Moneyball is a great example of how to apply data science to solve a business problem. For the A’s, the business problem was “How do we make the playoffs?” They break that problem down into simpler problems that can be solved with data. Their approach is summarized in the diagram below:
In baseball, you make the playoffs by winning more games than your rivals, but you can’t control the number of games your rivals win. How should you proceed? The A’s needed to find controllable variables that affected their likelihood of making the playoffs.
Specifically, they wanted to know how to spend their salary dollars to produce the most wins. Statistics like “Batting Average” are available for individual players so if you knew Batting Average had the greatest impact, you can trade for players with high batting averages, and thus improve your odds of success.
To do regression modeling in Tablesaw, we’ll first need to import Smile:
//Gradle
// https://mvnrepository.com/artifact/com.github.haifengl/smile-core
implementation group: 'com.github.haifengl', name: 'smile-core', version: '2.0.0'
//Maven
<dependency>
<groupId>com.github.haifengl</groupId>
<artifactId>smile-core</artifactId>
<version>2.0.0</version>
</dependency>
(you will also need tablesaw-core and tablesaw-jsplot)
To connect player stats to making the playoffs, they systematically decomposed their high-level goal. They started by asking how many wins they’d need to make the playoffs. They decided that 95 wins would give them a strong chance. Here’s how we might check that assumption in Tablesaw. (Download CSV here)
// Get the data
Table baseball = Table.read().csv("data/baseball.csv");
// filter the data to start at the 2002 season when the A's model was made
Table moneyball = baseball.where(baseball.intColumn("year").isLessThan(2002));
We can check the assumption visually by plotting wins per year in a way that separates the teams who make the playoffs from those who don’t. This code produces the chart below:
NumericColumn wins = moneyball.nCol("W");
NumericColumn year = moneyball.nCol("Year");
Column playoffs = moneyball.column("Playoffs");
Figure winsByYear = ScatterPlot.create("Regular season wins by year", moneyball, "W", "year", "playoffs");
Plot.show(winsByYear);
Teams that made the playoffs are shown as yellow points. If you draw a vertical line at 95 wins, you can see that it’s likely a team that wins more than 95 games will make the playoffs. So far so good.
Aside: Visualization
The plots in this post were produced using Tablesaw’s new plotting capabilities. We’ve created a wrapper for much of the amazing Plot.ly open-source JavaScript plotting library. The plots can be used interactively in an IDE or delivered from a server. This is an area of active development. Support for advanced features continue to be added.
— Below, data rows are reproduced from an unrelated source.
/-- A context. -/
structure Context where
  id : Nat
  vf : Nat
  slot : Nat
  recAddr : Nat
  r : CtxRec
  sumflags : BitVec 8
  seq : Nat
  pre : Preempt
  bindings : List Binding
  held : List HeldWrite
  versions : List Version
  objs : List ObjRec
  modeMismatch : Nat
  /-- Decrements applied last: (counter, tick, identity of the decrementer), which order those of one clk (R317, R318). -/
  decs : List (Nat × Nat × W64)
  trace : Trace
  /-- The job table in force, as 4-byte entries (R415, R416). -/
  jobTable : List W32
  /-- The open sessions: one for each function whose block names the context (R406, R431). -/
  sessions : List Session
  deriving DecidableEq, Repr

/-- A watchpoint slot (R432). -/
structure Watch where
  ctl : W64
  who : W64
  where_ : W64
  len : W64
  deriving DecidableEq, Repr

/-- The registers of a function: VF 0 to 63, or the PF as number 64 (R409, R427). -/
structure Func where
  id : Nat
  cmd : Regs 64
  running : Bool
  status : BitVec 8
  detail : BitVec 8
  done : Bool
  icause : W64
  imask : W64
  erraddr : W64
  errcount : W64
  resetlog : W64
  resetlen : W64
  resetseq : W64
  apslot : W64
  apbase : W64
  ltail : Regs 64
  lhead : Regs 64
  partRec : Regs 8
  dctl : W64
  dslot : W64
  sring : W64
  slen : W64
  sint : W64
  shead : W64
  sess : W64
  watch : List Watch
  freezetick : W64
  scanaddr : W64
  /-- Tick at which sampling was set on; by quadrant, the slot sampled last and the tick (R429). -/
  sampleFrom : Nat
  sampleNext : List (Nat × Nat × Nat)
  /-- An IDE stream is established (R418). -/
  ide : Bool
  /-- The data of the last host read of the function (R408, R454, R435). -/
  rdata : W64
  /-- Length of the last save area written (R402). -/
  savedLen : W64
  deriving DecidableEq, Repr

/-! ## The rest of the module -/

/-- A transfer waiting for, or granted, tokens at a port (R399, R401). -/
structure Transfer where
  port : Nat
  vf : Nat
  charge : Nat
  /-- The access or operation that it belongs to. -/
  op : Nat
  part : Nat
  order : Nat
  deriving DecidableEq, Repr

/-- A tenant's bucket at a port, in the window that it was last refilled for (R400). -/
structure Bucket where
  port : Nat
  vf : Nat
  window : Nat
  tokens : Nat
  granted : Nat
  starved : Bool
  deriving DecidableEq, Repr

/-- A flit in a link's replay buffer (R414): its sequence number, its 256 bytes and their CRC-32C. -/
structure Flit where
  seq : Nat
  dest : Nat
  addr : Nat
  bytes : List Byte
  crc : W32
  sends : Nat
  /-- The Slip operation and sector that it carries. -/
  op : Nat
  part : Nat
  deriving DecidableEq, Repr

/-- Whether a long-reach link works (R416). -/
inductive LinkState where
  | up
  | retraining (since : Nat)
  | down
  deriving DecidableEq, Repr

/-- A long-reach link (R414 to R418). -/
structure Link where
  num : Nat
  st : LinkState
  nextSeq : Nat
  replay : List Flit
  secure : Bool
  deriving DecidableEq, Repr

/-- A migration under way, and the forwarding entry that it leaves (R404, R405). -/
structure Move where
  id : Nat
  ctx : Nat
  gid : Nat
  fromCore : Nat
  oldWin : Nat
  winLen : Nat
  toCore : Nat
  newWin : Nat
  newSpill : Nat
  /-- 0 it waits to begin, 1 its group is halted and its bytes move, 2 it has moved and its entry forwards. -/
  stage : Nat
  /-- What was issued under a smaller number may still be addressed to the old range (R405). -/
  since : Nat
  deriving DecidableEq, Repr

/-- A saved group, or a saved task wave, of a resumed context that waits for room on the partition (R234). -/
structure Limbo where
  id : Nat
  ctx : Nat
  /-- The group with the bytes of its window part and of its spill part, by offset; none for a task wave. -/
  group : Option (Group × Memory × Memory)
  waves : List Wave
  /-- What the group's waves and queues hold: buffered `vafadd`, combiner entries, Slip, Sieve and record requests. -/
  flight : List Access
  red : List RedEntry
  slip : List SlipOp
  sieve : List SieveOp
  requests : List Request
  deriving DecidableEq, Repr

/-- A context saved by pre-emption (R233, R258, R265, R273, R302, R333, R368, R392), found by its save area.  Task waves and what they
left are kept together by numbers that stand for their cores, in the order in which these come up, and no group has a core. -/
structure Saved where
  save : Nat
  len : Nat
  ctx : Context
  /-- Its launch queue's head and tail, and its drain ticket word. -/
  lhead : W64
  ltail : W64
  drainWord : List Byte
  grids : List Grid
  limbo : List Limbo
  /-- The bytes of continuation frames, by task. -/
  frames : List (Nat × Memory)
  /-- What task waves left: reductions, combiner entries, Slip, Sieve and record requests; tasks and compaction packets. -/
  flight : List Access
  red : List RedEntry
  slip : List SlipOp
  sieve : List SieveOp
  requests : List Request
  tasks : List Task
  packets : List WlPacket
  deriving DecidableEq, Repr

/-- A turn that the agenda gives: clk that pass before it, and who acts. -/
inductive Turn where
  /-- The wave with this id issues one instruction. -/
  | issue (clks : Nat) (wave : Nat)
  /-- An event of the opcode table. -/
  | event (clks : Nat) (i : Instr)
  deriving DecidableEq, Repr

/-- A page-table entry's fields (R230). -/
structure Pte where
  leaf : Bool
  write : Bool
  secure : Bool
  pa : Nat
  deriving DecidableEq, Repr

/-- An entry of a die's second-level TLB (R9, R229): the page of 64 KiB of a context that it translates, that page's physical address,
and the entry of the page tables that the walk found. -/
structure TlbEntry where
  die : Nat
  ctx : Nat
  page : Nat
  pa : Nat
  pte : Pte
  deriving DecidableEq, Repr

/-- The module. -/
structure State where
  tick : Nat
  /-- The time that has passed, in units of 1 / `Config.timePerUs` µs, which the timers given in µs follow (R423, R425). -/
  elapsed : Nat
  powered : Bool
  ready : Bool
  recovery : Bool
  bringup : Nat
  powerCap : Nat
  clockMhz : Nat
  tripAt : Option Nat
  fwActive : List Byte
  fwStaged : Option (List Byte)
  svnFuse : Nat
  frozen : Bool
  freezeRefused : Bool
  links : List Link
  slice : Memory
  ext : Memory
  /-- The second-level TLBs of the dies, oldest entry first (R9, R229). -/
  tlb : List TlbEntry
  hostMem : Memory
  eccBad : List Nat
  eccSoft : List Nat
  eccCount : Nat
  irqs : List (Nat × Nat)
  funcs : List Func
  parts : List Partition
  ctxs : List Context
  grids : List Grid
  groups : List Group
  waves : List Wave
  flight : List Access
  red : List RedEntry
  slip : List SlipOp
  cache : List CacheEntry
  landings : List Landing
  mats : List MatOp
  tasks : List Task
  bins : List Bin
  /-- (core, partition, tick, tasks) that a dispatcher has taken in its last clk (R323). -/
  dispatched : List (Nat × Nat × Nat × Nat)
  ctrMsgs : List CtrMsg
  packets : List WlPacket
  sieve : List SieveOp
  requests : List Request
  /-- Waiting `xacq`, `obres` and `accz`, oldest first: (quadrant of the package, kind 0 to 2, wave, instruction). -/
  waitList : List (Nat × Nat × Nat × Instr)
  saved : List Saved
  limbo : List Limbo
  moves : List Move
  transfers : List Transfer
  buckets : List Bucket
  /-- By port, the tick up to which its grants have been made (R401). -/
  portClk : List (Nat × Nat)
  nextId : Nat
  freeCtr : Nat
  agenda : List Turn
  deriving DecidableEq, Repr

/-! ## Reset (R5, R409, R422, R427) -/

/-- The PF's bytes 0x200 to 0x3FF at reset, by offset (R394, R409): maxctx 1, ceiling 8,192, weight 1, grace 2,000 and killt 20,000.
DESIGN CHOICE (log 108): byte 337, vf, which reset leaves undefined, is 0. -/
def partRecReset : Regs 8 := [(339, 1), (345, 0x20), (348, 1), (352, 0xD0), (353, 0x07), (356, 0x20), (357, 0x4E)]

/-- A function's registers at reset (R409, R427).  The PF's hold the fields of a partition record at their Reset values (R394). -/
def Func.reset (id : Nat) : Func where
  id := id
  cmd := []
  running := false
  status := 0
  detail := 0
  done := false
  icause := 0
  imask := 0
  erraddr := 0
  errcount := 0
  resetlog := 0
  resetlen := 0
  resetseq := 0
  apslot := 0
  apbase := 0
  ltail := []
  lhead := []
  partRec := if id = 64 then partRecReset else []
  dctl := 0
  dslot := 0
  sring := 0
  slen := 0
  sint := 4096
  shead := 0
  sess := 0
  watch := List.replicate 4 ⟨0, 0, 0, 0⟩
  freezetick := 0
  scanaddr := 0
  sampleFrom := 0
  sampleNext := []
  ide := false
  rdata := 0
  savedLen := 0

/-- A trace in state none (R335). -/
def Trace.empty : Trace where
  state := 0
  result := 0
  base := 0
  len := 0
  tasks := []
  reads := []
  writes := []
  writers := []
  regions := []
  used := []
  walk := none
  fullRec := false
  stalled := false
  unclear := []
  counts := [0, 0, 0, 0, 0]

/-- The module right after a module reset: no partition, context, wave or queue, the tick at 0, every register of every
function at its Reset value (R422), and the module not yet ready (R409, R421).  DESIGN CHOICE (unsafe; log 1 to 6): the
values that the manual gives no Reset for (power cap, firmware, links). -/
def State.reset : State where
  tick := 0
  elapsed := 0
  powered := true
  ready := false
  recovery := false
  bringup := 0
  powerCap := 2400
  clockMhz := 940
  tripAt := none
  fwActive := []
  fwStaged := none
  svnFuse := 0
  frozen := false
  freezeRefused := false
  links := (List.range 16).map fun n => ⟨n, .up, 0, [], false⟩
  slice := []
  ext := []
  tlb := []
  hostMem := []
  eccBad := []
  eccSoft := []
  eccCount := 0
  irqs := []
  funcs := []
  parts := []
  ctxs := []
  grids := []
  groups := []
  waves := []
  flight := []
  red := []
  slip := []
  cache := []
  landings := []
  mats := []
  tasks := []
  bins := []
  dispatched := []
  ctrMsgs := []
  packets := []
  sieve := []
  requests := []
  waitList := []
  saved := []
  limbo := []
  moves := []
  transfers := []
  buckets := []
  portClk := []
  nextId := 0
  freeCtr := 0
  agenda := []

end Sys2Proof.Machine
end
At this point we continue developing our model, but for those interested, this next section shows how to use cross-tabs to quantify how teams with 95+ wins have faired in getting to the playoffs.
Aside: Cross Tabs
We can also use cross-tabulations (cross-tabs) to quantify the historical data. Cross-tabs calculate the number or percent of observations that fall into various groups. Here we’re interested in looking at the interaction between winning more than 95 games and making the playoffs. We start by making a boolean column for more than 95 wins, then create a cross tab between that column and the “playoffs” column.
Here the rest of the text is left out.